**Problem to solve:** With the first line below as the start and the line containing "with_reducible apply setIdMap_good" as the end, copy every line between them exactly, ends included.

**Data for the task:**
════════════════

theorem applyCtx_good {n : Nat} {c : Option Nat} {q : List Instr} {s : State} {p : Port} {copy : Bool} {m : MirrorCtx} (h : Good n c q s) :
    Good n c q (State.applyCtx s p copy m) := by
  unfold State.applyCtx
  repeat' first
    | with_reducible assumption
    | (intro)
    | (extract_lets +onlyGivenNames s1; have hs1 : Good n c q s1 := by with_reducible assumption
       clear hs1; unfold s1; clear s1)
    | (extract_lets +onlyGivenNames s1; refine good_cut (n := n) (c := c) (q := q) s1 ?_ ?_ <;> [(unfold s1; clear s1); (intro hs1; clear_value s1; revert hs1; revert s1; intro t1 ht1)])
    | (extract_lets +onlyGivenNames x1; clear_value x1; revert x1; intro y1)
    | (extract_lets +onlyGivenNames s1; refine good_cut (n := n) (c := c) (q := q) s1 ?_ ?_ <;> [(unfold s1; clear s1); (intro hs1; refine good_ite ?_ ?_ <;> (clear_value s1; revert hs1; revert s1; intro t1 ht1))])
    | with_reducible apply setIdMap_good
    | with_reducible apply memWriteWords_good
    | with_reducible apply dropRunning_good
    | with_reducible apply setCtx_good
    | with_reducible apply startOffset_good
    | fail_if_no_progress (with_reducible refine good_mk ?_ rfl rfl rfl rfl rfl rfl rfl rfl rfl)
    | with_reducible apply good_ite
    | (with_reducible apply good_fst; with_reducible assumption)
    | (split)
    | (refine good_ite ?_ ?_)
    | (dsimp only)

theorem applyMirror_good {n : Nat} {c : Option Nat} {q : List Instr} {s : State} {p : Port} {copy : Bool} {m : Mirror} (h : Good n c q s) :
    Good n c q (State.applyMirror s p copy m) := by
  unfold State.applyMirror
  repeat' first
    | with_reducible assumption
    | (intro)
    | (extract_lets +onlyGivenNames s1; have hs1 : Good n c q s1 := by with_reducible assumption
       clear hs1; unfold s1; clear s1)
    | (extract_lets +onlyGivenNames s1; refine good_cut (n := n) (c := c) (q := q) s1 ?_ ?_ <;> [(unfold s1; clear s1); (intro hs1; clear_value s1; revert hs1; revert s1; intro t1 ht1)])
    | (extract_lets +onlyGivenNames x1; clear_value x1; revert x1; intro y1)
    | (extract_lets +onlyGivenNames s1; refine good_cut (n := n) (c := c) (q := q) s1 ?_ ?_ <;> [(unfold s1; clear s1); (intro hs1; refine good_ite ?_ ?_ <;> (clear_value s1; revert hs1; revert s1; intro t1 ht1))])
    | with_reducible apply applyCtx_good
    | with_reducible apply modTcf_good
    | with_reducible apply onuStatus_good
    | with_reducible apply guarStatus_good
    | fail_if_no_progress (with_reducible refine good_mk ?_ rfl rfl rfl rfl rfl rfl rfl rfl rfl)
    | with_reducible apply good_foldl
    | with_reducible apply good_foldl_fst
    | (with_reducible apply good_fst; with_reducible assumption)
    | (split)
    | (dsimp only)

theorem execDeltaRx_good {n : Nat} {c : Option Nat} {q : List Instr} {port : Port} {seq : Nat} {mirror : Mirror} {us : Nat} {good : Bool} {s : State} (h : Good n c q s) :
    GoodOut n c q (execDeltaRx port seq mirror us good s) := by
  unfold execDeltaRx
  repeat' first
    | with_reducible assumption
    | (intro)
    | (extract_lets +onlyGivenNames s1; have hs1 : Good n c q s1 := by with_reducible assumption
       clear hs1; unfold s1; clear s1)
    | (extract_lets +onlyGivenNames s1; refine good_cut (n := n) (c := c) (q := q) s1 ?_ ?_ <;> [(unfold s1; clear s1); (intro hs1; clear_value s1; revert hs1; revert s1; intro t1 ht1)])
    | (extract_lets +onlyGivenNames x1; clear_value x1; revert x1; intro y1)
    | (extract_lets +onlyGivenNames s1; refine good_cut (n := n) (c := c) (q := q) s1 ?_ ?_ <;> [(unfold s1; clear s1); (intro hs1; refine good_ite ?_ ?_ <;> (clear_value s1; revert hs1; revert s1; intro t1 ht1))])
    | with_reducible apply good_next
    | with_reducible apply bump_good
    | with_reducible apply modProt_good
    | with_reducible apply aqSend_good
    | with_reducible apply protStatus_good
    | fail_if_no_progress (with_reducible refine good_mk ?_ rfl rfl rfl rfl rfl rfl rfl rfl rfl)
    | with_reducible apply good_ite
    | (with_reducible apply good_fst; with_reducible assumption)
    | (split)
    | (refine good_ite ?_ ?_)
    | (dsimp only)

theorem execDeltaTimeout_good {n : Nat} {c : Option Nat} {q : List Instr} {port : Port} {s : State} (h : Good n c q s) :
    GoodOut n c q (execDeltaTimeout port s) := by
  unfold execDeltaTimeout
  repeat' first
    | with_reducible assumption
    | (intro)
    | (extract_lets +onlyGivenNames s1; have hs1 : Good n c q s1 := by with_reducible assumption
       clear hs1; unfold s1; clear s1)
    | (extract_lets +onlyGivenNames s1; refine good_cut (n := n) (c := c) (q := q) s1 ?_ ?_ <;> [(unfold s1; clear s1); (intro hs1; clear_value s1; revert hs1; revert s1; intro t1 ht1)])
    | (extract_lets +onlyGivenNames x1; clear_value x1; revert x1; intro y1)
    | (extract_lets +onlyGivenNames s1; refine good_cut (n := n) (c := c) (q := q) s1 ?_ ?_ <;> [(unfold s1; clear s1); (intro hs1; refine good_ite ?_ ?_ <;> (clear_value s1; revert hs1; revert s1; intro t1 ht1))])
    | with_reducible apply good_next
    | with_reducible apply modProt_good
    | with_reducible apply protStatus_good
    | fail_if_no_progress (with_reducible refine good_mk ?_ rfl rfl rfl rfl rfl rfl rfl rfl rfl)
    | with_reducible apply good_ite
    | (split)
    | (refine good_ite ?_ ?_)
    | (dsimp only)

theorem execAckRx_good {n : Nat} {c : Option Nat} {q : List Instr} {port : Port} {seq : Nat} {good : Bool} {s : State} (h : Good n c q s) :
    GoodOut n c q (execAckRx port seq good s) := by
  unfold execAckRx
  repeat' first
    | with_reducible assumption
    | (intro)
    | (extract_lets +onlyGivenNames s1; have hs1 : Good n c q s1 := by with_reducible assumption
       clear hs1; unfold s1; clear s1)
    | (extract_lets +onlyGivenNames s1; refine good_cut (n := n) (c := c) (q := q) s1 ?_ ?_ <;> [(unfold s1; clear s1); (intro hs1; clear_value s1; revert hs1; revert s1; intro t1 ht1)])
    | (extract_lets +onlyGivenNames x1; clear_value x1; revert x1; intro y1)
    | (extract_lets +onlyGivenNames s1; refine good_cut (n := n) (c := c) (q := q) s1 ?_ ?_ <;> [(unfold s1; clear s1); (intro hs1; refine good_ite ?_ ?_ <;> (clear_value s1; revert hs1; revert s1; intro t1 ht1))])
    | with_reducible apply good_next
    | with_reducible apply bump_good
    | with_reducible apply modProt_good
    | fail_if_no_progress (with_reducible refine good_mk ?_ rfl rfl rfl rfl rfl rfl rfl rfl rfl)
    | with_reducible apply good_ite
    | (split)
    | (refine good_ite ?_ ?_)
    | (dsimp only)

theorem sendResync_good {n : Nat} {c : Option Nat} {q : List Instr} {s : State} {p : Port} (h : Good n c q s) :
    Good n c q (State.sendResync s p) := by
  unfold State.sendResync
  repeat' first
    | with_reducible assumption
    | (intro)
    | (extract_lets +onlyGivenNames s1; have hs1 : Good n c q s1 := by with_reducible assumption
       clear hs1; unfold s1; clear s1)
    | (extract_lets +onlyGivenNames s1; refine good_cut (n := n) (c := c) (q := q) s1 ?_ ?_ <;> [(unfold s1; clear s1); (intro hs1; clear_value s1; revert hs1; revert s1; intro t1 ht1)])
    | (extract_lets +onlyGivenNames x1; clear_value x1; revert x1; intro y1)
    | (extract_lets +onlyGivenNames s1; refine good_cut (n := n) (c := c) (q := q) s1 ?_ ?_ <;> [(unfold s1; clear s1); (intro hs1; refine good_ite ?_ ?_ <;> (clear_value s1; revert hs1; revert s1; intro t1 ht1))])
    | with_reducible apply modProt_good
    | with_reducible apply bump_good
    | with_reducible apply aqSend_good
    | fail_if_no_progress (with_reducible refine good_mk ?_ rfl rfl rfl rfl rfl rfl rfl rfl rfl)
    | (with_reducible apply good_fst; with_reducible assumption)
    | (dsimp only)

theorem execResyncOrder_good {n : Nat} {c : Option Nat} {q : List Instr} {port : Port} {s : State} (h : Good n c q s) :
    GoodOut n c q (execResyncOrder port s) := by
  unfold execResyncOrder
  repeat' first
    | with_reducible assumption
    | (intro)
    | (extract_lets +onlyGivenNames s1; have hs1 : Good n c q s1 := by with_reducible assumption
       clear hs1; unfold s1; clear s1)
    | (extract_lets +onlyGivenNames s1; refine good_cut (n := n) (c := c) (q := q) s1 ?_ ?_ <;> [(unfold s1; clear s1); (intro hs1; clear_value s1; revert hs1; revert s1; intro t1 ht1)])
    | (extract_lets +onlyGivenNames x1; clear_value x1; revert x1; intro y1)
    | (extract_lets +onlyGivenNames s1; refine good_cut (n := n) (c := c) (q := q) s1 ?_ ?_ <;> [(unfold s1; clear s1); (intro hs1; refine good_ite ?_ ?_ <;> (clear_value s1; revert hs1; revert s1; intro t1 ht1))])
    | with_reducible apply good_next
    | with_reducible apply setRole_good
    | with_reducible apply bump_good
    | with_reducible apply protStatus_good
    | with_reducible apply sendResync_good
    | with_reducible apply good_ite
    | (split)
    | (refine good_ite ?_ ?_)
    | (dsimp only)

theorem sendBulk_good {n : Nat} {c : Option Nat} {q : List Instr} {s : State} {p : Port} (h : Good n c q s) :
    Good n c q (State.sendBulk s p) := by
  unfold State.sendBulk
  repeat' first
    | with_reducible assumption
    | (intro)
    | (extract_lets +onlyGivenNames s1; have hs1 : Good n c q s1 := by with_reducible assumption
       clear hs1; unfold s1; clear s1)
    | (extract_lets +onlyGivenNames s1; refine good_cut (n := n) (c := c) (q := q) s1 ?_ ?_ <;> [(unfold s1; clear s1); (intro hs1; clear_value s1; revert hs1; revert s1; intro t1 ht1)])
    | (extract_lets +onlyGivenNames x1; clear_value x1; revert x1; intro y1)
    | (extract_lets +onlyGivenNames s1; refine good_cut (n := n) (c := c) (q := q) s1 ?_ ?_ <;> [(unfold s1; clear s1); (intro hs1; refine good_ite ?_ ?_ <;> (clear_value s1; revert hs1; revert s1; intro t1 ht1))])
    | with_reducible apply modProt_good
    | with_reducible apply aqSend_good
    | fail_if_no_progress (with_reducible refine good_mk ?_ rfl rfl rfl rfl rfl rfl rfl rfl rfl)
    | (with_reducible apply good_fst; with_reducible assumption)
    | (dsimp only)

theorem bulkPreset_good {n : Nat} {c : Option Nat} {q : List Instr} {s : State} {p : Port} {c' : Nat} {x : Preset} {poisoned : Bool} (h : Good n c q s) :
    Good n c q (State.bulkPreset s p c' x poisoned) := by
  unfold State.bulkPreset
  repeat' first
    | with_reducible assumption
    | (intro)
    | (extract_lets +onlyGivenNames s1; have hs1 : Good n c q s1 := by with_reducible assumption
       clear hs1; unfold s1; clear s1)
    | (extract_lets +onlyGivenNames s1; refine good_cut (n := n) (c := c) (q := q) s1 ?_ ?_ <;> [(unfold s1; clear s1); (intro hs1; clear_value s1; revert hs1; revert s1; intro t1 ht1)])
    | (extract_lets +onlyGivenNames x1; clear_value x1; revert x1; intro y1)
    | (extract_lets +onlyGivenNames s1; refine good_cut (n := n) (c := c) (q := q) s1 ?_ ?_ <;> [(unfold s1; clear s1); (intro hs1; refine good_ite ?_ ?_ <;> (clear_value s1; revert hs1; revert s1; intro t1 ht1))])
    | with_reducible apply modCtx_good
    | with_reducible apply memWriteWords_good
    | with_reducible apply setWordErr_good
    | fail_if_no_progress (with_reducible refine good_mk ?_ rfl rfl rfl rfl rfl rfl rfl rfl rfl)
    | with_reducible apply good_foldl
    | with_reducible apply good_foldl_fst
    | with_reducible apply good_ite
    | (with_reducible apply good_fst; with_reducible assumption)
    | (split)
    | (refine good_ite ?_ ?_)
    | (dsimp only)

theorem execBulkCopyRx_good {n : Nat} {c : Option Nat} {q : List Instr} {port : Port} {seq : Nat} {last : Bool} {mirror : Mirror} {presets : List (Nat × Preset × Bool)} {good : Bool} {s : State} (h : Good n c q s) :
    GoodOut n c q (execBulkCopyRx port seq last mirror presets good s) := by
  unfold execBulkCopyRx
  repeat' first
    | with_reducible assumption
    | (intro)
    | (extract_lets +onlyGivenNames s1; have hs1 : Good n c q s1 := by with_reducible assumption
       clear hs1; unfold s1; clear s1)
    | (extract_lets +onlyGivenNames s1; refine good_cut (n := n) (c := c) (q := q) s1 ?_ ?_ <;> [(unfold s1; clear s1); (intro hs1; clear_value s1; revert hs1; revert s1; intro t1 ht1)])
    | (extract_lets +onlyGivenNames x1; clear_value x1; revert x1; intro y1)
    | (extract_lets +onlyGivenNames s1; refine good_cut (n := n) (c := c) (q := q) s1 ?_ ?_ <;> [(unfold s1; clear s1); (intro hs1; refine good_ite ?_ ?_ <;> (clear_value s1; revert hs1; revert s1; intro t1 ht1))])
    | with_reducible apply good_next
    | with_reducible apply bump_good
    | with_reducible apply applyCtx_good
    | with_reducible apply modTcf_good
    | with_reducible apply modProt_good
    | with_reducible apply applyMirror_good
    | with_reducible apply bulkPreset_good
    | with_reducible apply setRole_good
    | with_reducible apply protStatus_good
    | fail_if_no_progress (with_reducible refine good_mk ?_ rfl rfl rfl rfl rfl rfl rfl rfl rfl)
    | with_reducible apply good_foldl
    | with_reducible apply good_foldl_fst
    | with_reducible apply good_ite
    | (with_reducible apply good_fst; with_reducible assumption)
    | (split)
    | (refine good_ite ?_ ?_)
    | (dsimp only)

theorem execMapMessageRx_good {n : Nat} {c : Option Nat} {q : List Instr} {port : Port} {fc : Nat} {map : BwMap} {good : Bool} {s : State} (h : Good n c q s) :
    GoodOut n c q (execMapMessageRx port fc map good s) := by
  unfold execMapMessageRx
  repeat' first
    | with_reducible assumption
    | (intro)
    | (extract_lets +onlyGivenNames s1; have hs1 : Good n c q s1 := by with_reducible assumption
       clear hs1; unfold s1; clear s1)
    | (extract_lets +onlyGivenNames s1; refine good_cut (n := n) (c := c) (q := q) s1 ?_ ?_ <;> [(unfold s1; clear s1); (intro hs1; clear_value s1; revert hs1; revert s1; intro t1 ht1)])
    | (extract_lets +onlyGivenNames x1; clear_value x1; revert x1; intro y1)
    | (extract_lets +onlyGivenNames s1; refine good_cut (n := n) (c := c) (q := q) s1 ?_ ?_ <;> [(unfold s1; clear s1); (intro hs1; refine good_ite ?_ ?_ <;> (clear_value s1; revert hs1; revert s1; intro t1 ht1))])
    | with_reducible apply good_next
    | with_reducible apply bump_good
    | with_reducible apply installMap_good
    | with_reducible apply good_ite
    | (split)
    | (refine good_ite ?_ ?_)
    | (dsimp only)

════════════════

**Exercise answer:**
theorem applyCtx_good {n : Nat} {c : Option Nat} {q : List Instr} {s : State} {p : Port} {copy : Bool} {m : MirrorCtx} (h : Good n c q s) :
    Good n c q (State.applyCtx s p copy m) := by
  unfold State.applyCtx
  repeat' first
    | with_reducible assumption
    | (intro)
    | (extract_lets +onlyGivenNames s1; have hs1 : Good n c q s1 := by with_reducible assumption
       clear hs1; unfold s1; clear s1)
    | (extract_lets +onlyGivenNames s1; refine good_cut (n := n) (c := c) (q := q) s1 ?_ ?_ <;> [(unfold s1; clear s1); (intro hs1; clear_value s1; revert hs1; revert s1; intro t1 ht1)])
    | (extract_lets +onlyGivenNames x1; clear_value x1; revert x1; intro y1)
    | (extract_lets +onlyGivenNames s1; refine good_cut (n := n) (c := c) (q := q) s1 ?_ ?_ <;> [(unfold s1; clear s1); (intro hs1; refine good_ite ?_ ?_ <;> (clear_value s1; revert hs1; revert s1; intro t1 ht1))])
    | with_reducible apply setIdMap_good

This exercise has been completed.